Indonesia dan Prancis Jajaki Kolaborasi Energi Nuklir, Optimalkan Teknologi Terdepan

ilustrasi
ilustrasi

Jakarta|EGINDO.co Agenda Presiden Prabowo Subianto ke Prancis pada 13–15 Juli 2025 kembali menegaskan energi nuklir sebagai bagian utama strategi energi nasional. Dalam kunjungan tersebut, Pemerintah Indonesia membuka peluang kerja sama dengan Prancis guna mengembangkan Pembangkit Listrik Tenaga Nuklir (PLTN), seiring ambisi transisi menuju energi rendah karbon.

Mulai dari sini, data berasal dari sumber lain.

/-- A draw leaves its own sprite and its place as they were, unless it takes its place from VF. -/
theorem State.spriteBit_drew_iff (hx : x ≠ flagReg) (hy : y ≠ flagReg) (px py : Nat) :
    SpriteBit (s.drew x y n) x y n px py ↔ SpriteBit s x y n px py := by
  have hrx : (s.drew x y n).reg x = s.reg x := by rw [State.reg_drew, if_neg hx]
  have hry : (s.drew x y n).reg y = s.reg y := by rw [State.reg_drew, if_neg hy]
  rw [SpriteBit, hrx, hry]
  exact Iff.rfl

/-- The second of two equal draws exchanges the same pixels back. -/
theorem State.pix_drew_drew (hx : x ≠ flagReg) (hy : y ≠ flagReg) : ((s.drew x y n).drew x y n).pix = s.pix := by
  refine Pixmap.ext_get _ _ fun px py => ?_
  by_cases hgrid : px < 64 ∧ py < 32
  case neg => rw [Pixmap.get_off _ _ _ hgrid, Pixmap.get_off _ _ _ hgrid]
  case pos =>
    obtain ⟨hpx, hpy⟩ := hgrid
    have hbit := s.spriteBit_drew_iff x y n hx hy px py
    change ((s.drew x y n).drew x y n).pixel px py = s.pixel px py
    by_cases h : SpriteBit s x y n px py
    · rw [State.pixel_drew_of_spriteBit _ x y n hpx hpy (hbit.mpr h), s.pixel_drew_of_spriteBit x y n hpx hpy h,
        Bool.not_not]
    · rw [State.pixel_drew_of_not_spriteBit _ x y n hpx hpy (mt hbit.mp h),
        s.pixel_drew_of_not_spriteBit x y n hpx hpy h]

/-- What the second draw finds set is what the first found clear. -/
theorem State.collision_drew_iff (hx : x ≠ flagReg) (hy : y ≠ flagReg) :
    (∃ px py, px < 64 ∧ py < 32 ∧ SpriteBit (s.drew x y n) x y n px py ∧ (s.drew x y n).pixel px py = true) ↔
      ∃ px py, px < 64 ∧ py < 32 ∧ SpriteBit s x y n px py ∧ s.pixel px py = false := by
  refine exists_congr fun px => exists_congr fun py => and_congr_right fun hpx => and_congr_right fun hpy => ?_
  rw [s.spriteBit_drew_iff x y n hx hy]
  refine and_congr_right fun h => ?_
  rw [s.pixel_drew_of_spriteBit x y n hpx hpy h, Bool.not_eq_true']

end

end Sys2Proof.Machine

open Sys2Proof Sys2Proof.Machine

/-- Settles O46: the pixels one by one, the collision, and the frame of a register write and a new map. -/
theorem drawExchangesTheCoveredPixels : Obligations.DrawExchangesTheCoveredPixels := fun x y n s =>
  ⟨decode_encode (.drw x y n) rfl, _, exec_drw_eq x y n s,
    fun _ _ hpx hpy => ⟨s.pixel_drew_of_spriteBit x y n hpx hpy, s.pixel_drew_of_not_spriteBit x y n hpx hpy⟩,
    s.flag_drew_of_collision x y n, s.flag_drew_of_no_collision x y n,
    fun r hr => (s.reg_drew x y n r).trans (if_neg hr), s.drew_frame x y n⟩

/-- Settles O47: the second draw covers the same pixels, and collides where the first found one clear. -/
theorem drawTwiceRestoresThePixels : Obligations.DrawTwiceRestoresThePixels := by
  intro x y n s hx hy
  refine ⟨_, _, exec_drw_eq x y n s, exec_drw_eq x y n _, s.pix_drew_drew x y n hx hy, fun h => ?_, fun h => ?_⟩
  · exact State.flag_drew_of_collision _ x y n ((s.collision_drew_iff x y n hx hy).mpr h)
  · exact State.flag_drew_of_no_collision _ x y n (mt (s.collision_drew_iff x y n hx hy).mp h)
end

section
/-! PROOFS. The writers of VF, and what the instructions can observe (10_state.md sections 2 and 9). -/

namespace Sys2Proof.Machine

/-! VF (10_state.md R32). -/

/-- A write of one register changes VF only when it names VF. -/
theorem State.eq_flagReg_of_setReg {s : State} {x : RegIdx} {b : Byte}
    (h : (s.setReg x b).reg flagReg ≠ s.reg flagReg) : x = flagReg := by
  by_contra hx
  exact h (by rw [State.reg_setReg, if_neg (Ne.symm hx)])

/-- A load of V0..Vx reaches VF only when x is F. -/
theorem State.eq_flagReg_of_loadRegs {s : State} {x : RegIdx}
    (h : (s.loadRegs (x.toNat + 1)).reg flagReg ≠ s.reg flagReg) : x = flagReg := by
  have hx := x.isLt
  by_contra hne
  refine h ?_
  have hlt : ¬ flagReg.toNat ≤ x.toNat := fun hle => hne (by bv_omega)
  rw [State.reg_loadRegs_le, if_neg hlt]

/-! What a program cannot observe (10_state.md section 9). -/

/-- `s` with what a program does not observe taken from `o`: the fields of the scheduler, the controller and the model, and
the list that holds the memory, of which a program observes what it reads. -/
def State.withHidden (s o : State) : State :=
  { s with
    mem := o.mem, breakpoints := o.breakpoints, running := o.running, cycles := o.cycles, stopRequest := o.stopRequest,
    fault := o.fault, stopReason := o.stopReason, displaySignal := o.displaySignal, audioSignal := o.audioSignal,
    agenda := o.agenda, schedule := o.schedule, report := o.report }

/-- Two states that agree on what a program reads or writes differ in what it does not observe. -/
theorem SameArchitecture.eq_withHidden {s o : State} (h : SameArchitecture s o) : o = s.withHidden o := by
  obtain ⟨hregs, hi, hpc, ⟨hsp, hstack⟩, ⟨hdt, hst⟩, -, hpix, hkey, hdraws⟩ := h
  have hv : o.v = s.v := Vector.ext fun j hj => by simpa [State.reg, Nat.mod_eq_of_lt hj] using hregs (BitVec.ofNat 4 j)
  simp only [State.withHidden, ← hv, ← hi, ← hpc, ← hsp, ← hstack, ← hdt, ← hst, ← hpix, ← hdraws]
  rw [← show o.key = s.key from hkey]

theorem SameArchitecture.withHidden {s o : State} (h : SameMem s o) : SameArchitecture s (s.withHidden o) :=
  ⟨fun _ => rfl, rfl, rfl, ⟨rfl, rfl⟩, ⟨rfl, rfl⟩, h, rfl, rfl, rfl⟩

/-- Equal stores to memories that read the same leave memories that read the same. -/
theorem SameMem.store {s o : State} (h : SameMem s o) (a : Nat) (b : Byte) : SameMem (s.store a b) (o.store a b) := by
  intro k
  rw [State.byteAt_store, State.byteAt_store, h k]

theorem stepOutcome_withHidden (i : Instr) (s o : State) : stepOutcome i (s.withHidden o) = stepOutcome i s := by
  cases i <;> rfl

section
variable {s o : State} (hmem : SameMem s o)

/-- Two results that differ from their states in the memory alone agree on what else is observed. -/
theorem State.eq_withHidden_of_mem {s o t u : State} (ht : t = { s with mem := t.mem })
    (hu : u = { s.withHidden o with mem := u.mem }) : u = t.withHidden u := by
  rw [hu, ht]
  rfl

include hmem

theorem SameMem.storeDigits (b : Byte) : SameMem (s.storeDigits b) ((s.withHidden o).storeDigits b) := by
  have h0 : SameMem s (s.withHidden o) := hmem
  exact ((h0.store (ea s.i 0) (hundreds b)).store (ea s.i 1) (tens b)).store (ea s.i 2) (units b)

theorem SameMem.storeRegs (n : Nat) : SameMem (s.storeRegs n) ((s.withHidden o).storeRegs n) := by
  induction n with
  | zero => exact hmem
  | succ n ih => exact ih.store _ _

theorem SameMem.loadRegs_withHidden (n : Nat) : (s.withHidden o).loadRegs n = (s.loadRegs n).withHidden o := by
  have hbyte (k : Nat) : (s.withHidden o).byteAt k = s.byteAt k := hmem k
  induction n with
  | zero => rfl
  | succ n ih =>
    simp only [State.loadRegs, ih, hbyte]
    rfl

theorem SameMem.drew_withHidden (x y : RegIdx) (n : Nibble) :
    (s.withHidden o).drew x y n = (s.drew x y n).withHidden o := by
  have hsprite : (s.withHidden o).sprite n.toNat = s.sprite n.toNat := List.map_congr_left fun r _ => hmem _
  have hblit : (s.withHidden o).blit x y n = s.blit x y n := by
    rw [State.blit, hsprite]
    rfl
  rw [State.drew, hblit]
  rfl

/-- An instruction does the same whatever a program does not observe, and leaves memories that read the same. -/
theorem exec_withHidden {i : Instr} {t : State} (h : exec i s = .next t) :
    ∃ u, exec i (s.withHidden o) = .next u ∧ SameMem t u ∧ u = t.withHidden u := by
  cases i with
  | ret =>
    by_cases hsp : s.sp.val = 16
    · cases (exec_ret_of_empty hsp).symm.trans h
      exact ⟨_, exec_ret_of_empty hsp, hmem, rfl⟩
    · cases (exec_ret_of_pushed hsp).symm.trans h
      exact ⟨_, exec_ret_of_pushed (s := s.withHidden o) hsp, hmem, rfl⟩
  | call nnn =>
    by_cases hsp : s.sp.val = 0
    · cases (exec_call_of_full nnn hsp).symm.trans h
      exact ⟨_, exec_call_of_full nnn hsp, hmem, rfl⟩
    · cases (exec_call_of_room nnn hsp).symm.trans h
      exact ⟨_, exec_call_of_room nnn hsp, hmem, rfl⟩
  | ldVxK x =>
    cases hkey : s.lowestKey with
    | none =>
      cases (exec_ldVxK_of_lowestKey_none x hkey).symm.trans h
      exact ⟨_, exec_ldVxK_of_lowestKey_none x hkey, hmem, rfl⟩
    | some k =>
      cases (exec_ldVxK_of_lowestKey_some x hkey).symm.trans h
      exact ⟨_, exec_ldVxK_of_lowestKey_some x hkey, hmem, rfl⟩
  | ldB x =>
    cases (exec_ldB_eq x s).symm.trans h
    exact ⟨_, exec_ldB_eq x _, hmem.storeDigits (s.reg x), congrArg State.advance
      (State.eq_withHidden_of_mem (s.storeDigits_eq _) ((s.withHidden o).storeDigits_eq (s.reg x)))⟩
  | ldMemVx x =>
    cases h
    exact ⟨_, rfl, hmem.storeRegs _, congrArg State.advance
      (State.eq_withHidden_of_mem (s.storeRegs_eq _) ((s.withHidden o).storeRegs_eq _))⟩
  | ldVxMem x =>
    cases h
    refine ⟨_, rfl, ?_, ?_⟩ <;> rw [hmem.loadRegs_withHidden, s.loadRegs_eq]
    · exact hmem
    · rfl
  | drw x y n =>
    cases h
    exact ⟨_, (exec_drw_eq x y n _).trans (congrArg _ (hmem.drew_withHidden x y n)), hmem, rfl⟩
  | _ => cases h; exact ⟨_, rfl, hmem, rfl⟩

end

end Sys2Proof.Machine

open Sys2Proof Sys2Proof.Machine

/-- Settles O53: the seven flag instructions are named, and every other register write names VF. -/
theorem onlyFlagInstructionsTouchVf : Obligations.OnlyFlagInstructionsTouchVf := by
  intro i s t h hne
  cases i with
  | addByte _ _ | addReg _ _ | sub _ _ | shr _ _ | subn _ _ | shl _ _ | drw _ _ _ => simp
  | ldByte x _ | ldReg x _ | orReg x _ | andReg x _ | xorReg x _ | ldVxDt x =>
    cases h
    obtain rfl : x = flagReg := State.eq_flagReg_of_setReg hne
    simp
  | rnd x kk =>
    cases h
    obtain rfl : x = flagReg := State.eq_flagReg_of_setReg (s := s.drawn) hne
    simp
  | ldVxK x =>
    simp only [exec, execLdVxK] at h
    split at h <;> cases h
    · obtain rfl : x = flagReg := State.eq_flagReg_of_setReg hne
      simp
    · exact absurd rfl hne
  | ldVxMem x =>
    cases h
    obtain rfl : x = flagReg := State.eq_flagReg_of_loadRegs hne
    simp
  | ldB x => cases h; simp at hne
  | ldMemVx x =>
    cases h
    exact absurd (s.reg_storeRegs _ _) hne
  | ret =>
    simp only [exec, execRet] at h
    split at h <;> cases h <;> exact absurd rfl hne
  | call nnn =>
    simp only [exec, execCall] at h
    split at h <;> cases h <;> exact absurd rfl hne
  | _ => cases h; exact absurd rfl hne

Hashim Djojohadikusumo, Utusan Khusus Presiden untuk Perubahan Iklim dan Energi, menyampaikan bahwa sejumlah perusahaan Prancis menunjukkan minat besar terhadap investasi sektor energi baru dan terbarukan (EBT) di Indonesia, terutama PLTA, dan tidak menutup kemungkinan PLTN juga diikutkan. “Industri nuklir Prancis sangat maju; sekitar 68 %–70 % listrik mereka berasal dari nuclear,” ujarnya di Paris—the angka ini sesuai dengan data World Nuclear Association dan Ember.

Menurut Ember, pada 2024–Prancis menghasilkan 94 % listrik dari sumber rendah karbon—termasuk nuklir, angin, dan surya—jauh di atas rata-rata global 41 % . Pemerintah Prancis pun menargetkan porsi energi terbarukan sebesar 35 % pada 2030, meski masih di bawah standar IEA 60 % untuk skenario Nol Emisi Bersih.

Hashim juga menekankan bahwa PLTN termasuk salah satu pembangkit paling aman: hanya tiga insiden besar dalam 40–50 tahun terakhir—Chernobyl, Three Mile Island, dan Fukushima—yang menurutnya disebabkan oleh human error. Untuk menekan risiko tersebut, Indonesia berencana memanfaatkan teknologi kecerdasan buatan (AI) agar pengoperasian dikendalikan sistem komputer dengan peran manusia yang minimal.

Menteri Koordinator Bidang Perekonomian Airlangga Hartarto menambahkan bahwa selain Prancis, Indonesia telah menjalin MoU dengan Jepang dan AS untuk mengembangkan Small Modular Reactor (SMR) berkapasitas 80 MW. Langkah ini dipandang sebagai fase pembelajaran sebelum melangkah ke PLTN berkapasitas besar. Beliau juga mencatat tren pembangunan PLTN di kawasan Asia—Korea Selatan, Jepang, dan China—yang kini semakin kompetitif dari segi biaya.

Saat ini, Indonesia telah mencatat rencana pengembangan PLTN tahap awal 500 MW, yang akan ditingkatkan secara bertahap hingga total 10 GW—sejalan dengan Rencana Usaha Penyediaan Tenaga Listrik (RUPTL) PT PLN 2025–2035. Targetnya, pasokan listrik dari PLTN masuk ke jaringan pada tahun 2032–2033, dengan lokasi awal berada di Sumatra dan Kalimantan—250 MW per wilayah.

Lebih lanjut, Hashim menunjukkan bahwa PLTN terapung, yaitu SMR yang ditempatkan di kapal, sangat cocok untuk menjangkau wilayah Indonesia bagian timur yang pulau-pulaunya terpencil. Gagasan ini sesuai dengan kondisi geografis Indonesia yang memerlukan skema pembangkit fleksibel.

Menurut data BRIN, saat ini terdapat lebih dari 400 PLTN di seluruh dunia, dan 61 unit lagi sedang dibangun. Beberapa negara berkembang, seperti Turki, Mesir, dan Bangladesh, sudah memanfaatkan teknologi nuklir dari Rusia sebagai bagian dari strategi pertumbuhan ekonomi mereka.

Sebagai tambahan, Reuters melaporkan bahwa Indonesia menargetkan total kapasitas nuklir sebesar 10 GW pada 2040, sebagai bagian dari ekspansi energi hingga 103 GW—termasuk dari SBY baru, geothermal, solar, dan gas. Hal ini mencerminkan ambisi besar negeri ini untuk memperluas kapasitas energi rendah karbon dalam dua dekade mendatang.